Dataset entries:
══════

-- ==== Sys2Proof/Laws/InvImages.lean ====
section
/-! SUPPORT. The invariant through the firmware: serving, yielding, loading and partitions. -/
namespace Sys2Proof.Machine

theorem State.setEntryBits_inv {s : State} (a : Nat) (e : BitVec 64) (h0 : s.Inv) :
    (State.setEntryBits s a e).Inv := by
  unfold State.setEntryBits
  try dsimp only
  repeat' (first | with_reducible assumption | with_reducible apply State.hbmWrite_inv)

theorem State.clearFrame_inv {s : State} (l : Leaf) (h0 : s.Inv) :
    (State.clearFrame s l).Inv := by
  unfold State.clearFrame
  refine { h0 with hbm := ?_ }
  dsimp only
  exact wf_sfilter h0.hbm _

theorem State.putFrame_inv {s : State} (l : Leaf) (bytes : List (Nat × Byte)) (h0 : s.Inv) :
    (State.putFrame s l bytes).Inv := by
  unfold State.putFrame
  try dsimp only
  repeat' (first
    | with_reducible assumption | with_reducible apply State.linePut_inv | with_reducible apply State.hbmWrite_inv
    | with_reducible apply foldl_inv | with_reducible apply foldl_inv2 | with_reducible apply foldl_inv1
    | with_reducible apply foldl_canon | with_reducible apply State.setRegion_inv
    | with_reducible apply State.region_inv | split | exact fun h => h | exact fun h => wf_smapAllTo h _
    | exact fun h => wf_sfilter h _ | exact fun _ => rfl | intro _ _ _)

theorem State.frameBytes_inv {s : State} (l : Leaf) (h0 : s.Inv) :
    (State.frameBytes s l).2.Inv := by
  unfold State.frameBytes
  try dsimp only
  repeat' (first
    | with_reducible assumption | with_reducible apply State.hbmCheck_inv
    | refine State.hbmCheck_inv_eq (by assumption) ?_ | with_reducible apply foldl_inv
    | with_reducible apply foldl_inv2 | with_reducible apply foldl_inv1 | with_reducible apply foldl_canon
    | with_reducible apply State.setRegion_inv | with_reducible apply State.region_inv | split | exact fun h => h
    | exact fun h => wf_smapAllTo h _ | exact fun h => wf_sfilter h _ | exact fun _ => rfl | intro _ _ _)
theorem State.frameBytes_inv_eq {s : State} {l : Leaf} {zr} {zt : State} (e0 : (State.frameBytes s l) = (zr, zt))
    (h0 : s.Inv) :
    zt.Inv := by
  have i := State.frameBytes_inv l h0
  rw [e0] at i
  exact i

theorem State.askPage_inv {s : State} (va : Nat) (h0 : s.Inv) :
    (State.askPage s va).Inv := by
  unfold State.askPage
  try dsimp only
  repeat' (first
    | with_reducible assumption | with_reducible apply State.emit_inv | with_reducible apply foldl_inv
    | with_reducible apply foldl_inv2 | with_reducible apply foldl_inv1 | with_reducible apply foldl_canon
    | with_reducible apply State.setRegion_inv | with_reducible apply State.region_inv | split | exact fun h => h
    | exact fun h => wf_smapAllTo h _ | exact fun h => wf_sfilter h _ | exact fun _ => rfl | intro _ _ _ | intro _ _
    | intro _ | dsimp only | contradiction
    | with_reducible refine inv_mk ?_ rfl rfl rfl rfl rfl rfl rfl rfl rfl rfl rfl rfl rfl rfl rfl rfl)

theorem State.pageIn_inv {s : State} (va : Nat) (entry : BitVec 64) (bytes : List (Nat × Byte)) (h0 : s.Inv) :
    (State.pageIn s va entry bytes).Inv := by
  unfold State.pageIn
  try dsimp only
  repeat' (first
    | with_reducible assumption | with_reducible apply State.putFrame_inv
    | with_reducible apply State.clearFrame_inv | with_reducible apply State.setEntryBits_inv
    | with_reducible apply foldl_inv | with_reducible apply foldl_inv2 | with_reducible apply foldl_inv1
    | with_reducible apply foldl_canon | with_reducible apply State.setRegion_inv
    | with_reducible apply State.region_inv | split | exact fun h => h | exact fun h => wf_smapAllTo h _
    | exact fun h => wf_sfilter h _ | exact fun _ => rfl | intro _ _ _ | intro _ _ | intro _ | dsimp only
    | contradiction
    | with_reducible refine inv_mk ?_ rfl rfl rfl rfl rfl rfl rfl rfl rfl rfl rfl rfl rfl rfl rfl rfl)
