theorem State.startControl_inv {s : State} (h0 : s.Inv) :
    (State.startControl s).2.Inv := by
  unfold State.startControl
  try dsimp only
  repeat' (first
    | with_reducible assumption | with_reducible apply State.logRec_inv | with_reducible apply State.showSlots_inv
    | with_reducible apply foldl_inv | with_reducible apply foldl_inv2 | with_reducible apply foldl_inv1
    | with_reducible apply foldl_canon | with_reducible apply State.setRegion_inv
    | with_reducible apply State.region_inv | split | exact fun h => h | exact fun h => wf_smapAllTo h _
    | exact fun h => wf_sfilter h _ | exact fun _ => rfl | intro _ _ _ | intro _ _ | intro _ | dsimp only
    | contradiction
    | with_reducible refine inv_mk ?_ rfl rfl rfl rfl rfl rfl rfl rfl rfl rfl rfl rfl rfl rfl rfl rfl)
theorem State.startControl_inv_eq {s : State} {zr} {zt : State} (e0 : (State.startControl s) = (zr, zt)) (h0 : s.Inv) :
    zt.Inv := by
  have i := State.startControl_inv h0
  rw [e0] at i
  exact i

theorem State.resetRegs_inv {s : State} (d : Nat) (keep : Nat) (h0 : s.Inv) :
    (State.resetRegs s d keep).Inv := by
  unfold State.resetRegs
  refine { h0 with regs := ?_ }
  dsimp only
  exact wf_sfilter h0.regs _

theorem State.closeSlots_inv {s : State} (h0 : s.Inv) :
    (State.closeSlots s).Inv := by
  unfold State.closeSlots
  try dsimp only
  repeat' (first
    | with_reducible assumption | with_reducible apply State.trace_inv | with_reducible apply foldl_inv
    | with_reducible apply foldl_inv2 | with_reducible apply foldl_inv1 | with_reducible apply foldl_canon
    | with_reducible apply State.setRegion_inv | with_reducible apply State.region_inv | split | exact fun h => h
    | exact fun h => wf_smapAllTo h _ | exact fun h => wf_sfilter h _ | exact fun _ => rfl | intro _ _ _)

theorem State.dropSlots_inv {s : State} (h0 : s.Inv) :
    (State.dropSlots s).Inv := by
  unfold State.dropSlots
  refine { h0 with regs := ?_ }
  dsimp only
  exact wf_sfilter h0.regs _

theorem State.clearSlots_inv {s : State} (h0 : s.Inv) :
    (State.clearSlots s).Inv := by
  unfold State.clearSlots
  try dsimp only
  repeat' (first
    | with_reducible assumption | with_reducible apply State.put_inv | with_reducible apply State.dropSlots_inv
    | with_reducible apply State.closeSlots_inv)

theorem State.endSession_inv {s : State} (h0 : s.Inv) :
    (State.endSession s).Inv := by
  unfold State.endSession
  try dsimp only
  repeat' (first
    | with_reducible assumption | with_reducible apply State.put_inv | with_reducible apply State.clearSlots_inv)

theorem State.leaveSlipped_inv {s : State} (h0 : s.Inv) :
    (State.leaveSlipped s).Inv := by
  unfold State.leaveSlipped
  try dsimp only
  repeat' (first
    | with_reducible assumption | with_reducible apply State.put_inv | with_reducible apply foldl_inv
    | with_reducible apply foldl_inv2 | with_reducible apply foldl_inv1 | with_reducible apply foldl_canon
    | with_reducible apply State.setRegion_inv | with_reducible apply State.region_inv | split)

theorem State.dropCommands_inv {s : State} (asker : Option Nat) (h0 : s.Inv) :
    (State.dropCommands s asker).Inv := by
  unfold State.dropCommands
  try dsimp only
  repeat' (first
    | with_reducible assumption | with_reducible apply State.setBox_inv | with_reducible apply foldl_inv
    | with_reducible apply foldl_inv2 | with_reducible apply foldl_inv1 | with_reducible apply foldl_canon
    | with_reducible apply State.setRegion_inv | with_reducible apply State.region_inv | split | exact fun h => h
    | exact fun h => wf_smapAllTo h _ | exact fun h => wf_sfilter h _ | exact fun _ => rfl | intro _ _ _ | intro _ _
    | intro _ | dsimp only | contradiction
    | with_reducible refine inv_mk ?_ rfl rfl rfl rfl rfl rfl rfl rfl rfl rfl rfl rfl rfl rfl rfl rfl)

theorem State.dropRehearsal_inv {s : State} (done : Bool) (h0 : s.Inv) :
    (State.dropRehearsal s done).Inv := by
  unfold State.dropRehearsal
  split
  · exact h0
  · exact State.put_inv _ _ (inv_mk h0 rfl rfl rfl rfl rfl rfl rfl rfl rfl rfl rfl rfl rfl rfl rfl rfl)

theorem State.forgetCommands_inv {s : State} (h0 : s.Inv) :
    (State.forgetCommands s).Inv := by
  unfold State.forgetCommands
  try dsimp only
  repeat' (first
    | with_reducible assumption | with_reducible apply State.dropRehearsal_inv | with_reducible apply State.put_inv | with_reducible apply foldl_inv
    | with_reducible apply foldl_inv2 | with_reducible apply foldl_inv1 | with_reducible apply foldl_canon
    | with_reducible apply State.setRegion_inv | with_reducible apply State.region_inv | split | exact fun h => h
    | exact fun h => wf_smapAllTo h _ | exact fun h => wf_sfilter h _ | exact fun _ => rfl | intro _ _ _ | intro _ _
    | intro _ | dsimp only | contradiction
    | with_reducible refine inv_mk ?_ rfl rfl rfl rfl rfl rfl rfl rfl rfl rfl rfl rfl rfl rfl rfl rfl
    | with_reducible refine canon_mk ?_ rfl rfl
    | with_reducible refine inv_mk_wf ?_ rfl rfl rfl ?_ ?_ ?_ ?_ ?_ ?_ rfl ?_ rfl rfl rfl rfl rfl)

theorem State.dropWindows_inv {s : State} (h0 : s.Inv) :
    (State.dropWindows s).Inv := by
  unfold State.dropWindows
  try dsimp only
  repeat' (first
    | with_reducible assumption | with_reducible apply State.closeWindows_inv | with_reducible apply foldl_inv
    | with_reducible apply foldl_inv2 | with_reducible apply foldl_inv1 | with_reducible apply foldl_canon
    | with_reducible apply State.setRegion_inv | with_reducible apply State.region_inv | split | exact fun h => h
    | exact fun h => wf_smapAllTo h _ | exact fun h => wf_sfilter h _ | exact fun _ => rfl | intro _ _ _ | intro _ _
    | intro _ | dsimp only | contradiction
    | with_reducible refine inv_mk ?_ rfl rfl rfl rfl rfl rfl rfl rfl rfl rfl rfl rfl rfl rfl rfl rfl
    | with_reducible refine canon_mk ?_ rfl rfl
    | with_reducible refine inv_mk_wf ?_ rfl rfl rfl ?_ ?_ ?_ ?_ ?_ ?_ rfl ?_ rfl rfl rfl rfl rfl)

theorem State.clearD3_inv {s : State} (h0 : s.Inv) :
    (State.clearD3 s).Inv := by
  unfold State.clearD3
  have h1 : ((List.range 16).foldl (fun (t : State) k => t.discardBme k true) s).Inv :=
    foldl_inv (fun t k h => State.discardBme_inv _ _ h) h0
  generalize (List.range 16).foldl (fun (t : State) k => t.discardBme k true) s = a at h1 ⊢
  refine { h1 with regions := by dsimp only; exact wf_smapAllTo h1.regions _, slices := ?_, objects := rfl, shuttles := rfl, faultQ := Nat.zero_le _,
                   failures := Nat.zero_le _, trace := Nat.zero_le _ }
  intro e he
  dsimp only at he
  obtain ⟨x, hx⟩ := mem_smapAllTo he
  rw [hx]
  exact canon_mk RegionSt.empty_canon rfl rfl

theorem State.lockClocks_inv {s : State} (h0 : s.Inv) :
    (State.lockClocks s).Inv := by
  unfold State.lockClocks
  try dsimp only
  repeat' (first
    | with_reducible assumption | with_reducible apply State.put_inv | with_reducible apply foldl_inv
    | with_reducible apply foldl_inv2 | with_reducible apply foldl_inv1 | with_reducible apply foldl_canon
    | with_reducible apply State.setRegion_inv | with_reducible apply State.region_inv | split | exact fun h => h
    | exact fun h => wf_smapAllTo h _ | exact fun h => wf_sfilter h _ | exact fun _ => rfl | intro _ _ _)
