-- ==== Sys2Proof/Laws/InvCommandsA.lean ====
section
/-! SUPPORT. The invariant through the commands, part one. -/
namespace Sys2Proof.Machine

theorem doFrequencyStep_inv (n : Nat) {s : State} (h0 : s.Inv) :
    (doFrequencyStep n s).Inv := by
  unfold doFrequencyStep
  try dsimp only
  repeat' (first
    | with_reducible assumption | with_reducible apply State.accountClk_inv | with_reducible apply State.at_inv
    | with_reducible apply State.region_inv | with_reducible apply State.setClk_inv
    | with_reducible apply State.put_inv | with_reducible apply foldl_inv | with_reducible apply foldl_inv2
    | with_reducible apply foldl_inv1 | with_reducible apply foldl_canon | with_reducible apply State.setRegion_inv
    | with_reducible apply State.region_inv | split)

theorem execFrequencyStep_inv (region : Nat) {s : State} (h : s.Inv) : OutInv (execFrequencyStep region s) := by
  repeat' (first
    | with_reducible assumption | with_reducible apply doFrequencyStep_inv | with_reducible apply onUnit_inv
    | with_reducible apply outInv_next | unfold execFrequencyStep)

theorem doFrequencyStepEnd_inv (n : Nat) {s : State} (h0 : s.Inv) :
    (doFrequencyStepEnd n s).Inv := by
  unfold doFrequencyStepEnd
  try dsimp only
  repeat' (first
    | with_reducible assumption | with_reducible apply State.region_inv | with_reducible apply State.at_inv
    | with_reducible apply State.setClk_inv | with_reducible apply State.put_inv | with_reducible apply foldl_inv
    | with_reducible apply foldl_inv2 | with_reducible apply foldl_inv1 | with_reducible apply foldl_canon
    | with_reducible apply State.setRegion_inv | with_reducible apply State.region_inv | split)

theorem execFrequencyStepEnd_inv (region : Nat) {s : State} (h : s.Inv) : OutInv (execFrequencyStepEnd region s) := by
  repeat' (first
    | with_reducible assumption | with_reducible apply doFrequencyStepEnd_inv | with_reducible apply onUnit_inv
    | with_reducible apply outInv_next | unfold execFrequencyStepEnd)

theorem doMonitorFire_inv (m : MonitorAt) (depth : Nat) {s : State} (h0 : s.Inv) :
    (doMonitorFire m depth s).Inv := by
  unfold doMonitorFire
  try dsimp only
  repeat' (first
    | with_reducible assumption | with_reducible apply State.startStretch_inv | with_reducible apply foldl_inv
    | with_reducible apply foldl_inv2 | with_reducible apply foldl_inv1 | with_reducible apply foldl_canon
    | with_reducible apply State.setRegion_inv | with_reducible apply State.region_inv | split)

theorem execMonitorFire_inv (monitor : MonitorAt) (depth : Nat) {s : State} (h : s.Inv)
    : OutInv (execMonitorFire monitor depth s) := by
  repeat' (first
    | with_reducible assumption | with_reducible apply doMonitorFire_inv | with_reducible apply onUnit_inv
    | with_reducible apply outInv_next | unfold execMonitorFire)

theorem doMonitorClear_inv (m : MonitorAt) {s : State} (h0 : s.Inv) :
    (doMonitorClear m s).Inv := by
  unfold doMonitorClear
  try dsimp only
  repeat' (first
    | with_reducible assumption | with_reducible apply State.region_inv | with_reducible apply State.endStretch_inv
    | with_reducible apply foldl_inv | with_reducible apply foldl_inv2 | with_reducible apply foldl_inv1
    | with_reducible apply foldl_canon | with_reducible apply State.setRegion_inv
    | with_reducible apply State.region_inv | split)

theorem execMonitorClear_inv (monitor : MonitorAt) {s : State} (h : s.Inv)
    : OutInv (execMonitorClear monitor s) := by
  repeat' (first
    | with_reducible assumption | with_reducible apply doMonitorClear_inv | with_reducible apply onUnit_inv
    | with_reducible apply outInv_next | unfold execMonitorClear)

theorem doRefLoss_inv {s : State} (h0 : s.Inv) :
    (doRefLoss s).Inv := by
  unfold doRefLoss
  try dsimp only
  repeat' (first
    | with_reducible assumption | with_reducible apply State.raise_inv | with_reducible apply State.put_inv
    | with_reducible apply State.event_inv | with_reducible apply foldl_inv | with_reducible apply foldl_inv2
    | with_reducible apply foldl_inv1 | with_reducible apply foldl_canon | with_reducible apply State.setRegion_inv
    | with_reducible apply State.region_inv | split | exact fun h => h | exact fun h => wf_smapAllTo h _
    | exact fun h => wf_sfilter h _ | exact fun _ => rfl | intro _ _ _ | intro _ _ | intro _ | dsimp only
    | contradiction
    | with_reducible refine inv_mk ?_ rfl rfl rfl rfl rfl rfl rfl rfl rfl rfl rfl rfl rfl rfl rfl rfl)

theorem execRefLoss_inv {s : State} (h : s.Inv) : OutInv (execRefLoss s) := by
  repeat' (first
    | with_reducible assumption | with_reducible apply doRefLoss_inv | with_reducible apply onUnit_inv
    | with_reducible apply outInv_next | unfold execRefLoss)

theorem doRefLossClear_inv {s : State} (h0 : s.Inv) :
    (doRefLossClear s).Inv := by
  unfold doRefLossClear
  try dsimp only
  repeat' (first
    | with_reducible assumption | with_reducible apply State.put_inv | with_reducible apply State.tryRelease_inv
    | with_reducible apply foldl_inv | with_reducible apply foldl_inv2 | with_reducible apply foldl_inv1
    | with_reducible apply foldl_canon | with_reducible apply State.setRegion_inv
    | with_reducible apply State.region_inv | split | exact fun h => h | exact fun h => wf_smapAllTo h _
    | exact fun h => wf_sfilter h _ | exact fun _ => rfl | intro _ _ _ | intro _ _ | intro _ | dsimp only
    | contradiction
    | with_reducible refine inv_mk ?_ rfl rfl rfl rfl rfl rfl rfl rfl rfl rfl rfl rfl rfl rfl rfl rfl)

══════

Problem details: Some lines in the data above hold the string "asker". Find and copy each of them.

Answer space:
theorem State.dropCommands_inv {s : State} (asker : Option Nat) (h0 : s.Inv) :
    (State.dropCommands s asker).Inv := by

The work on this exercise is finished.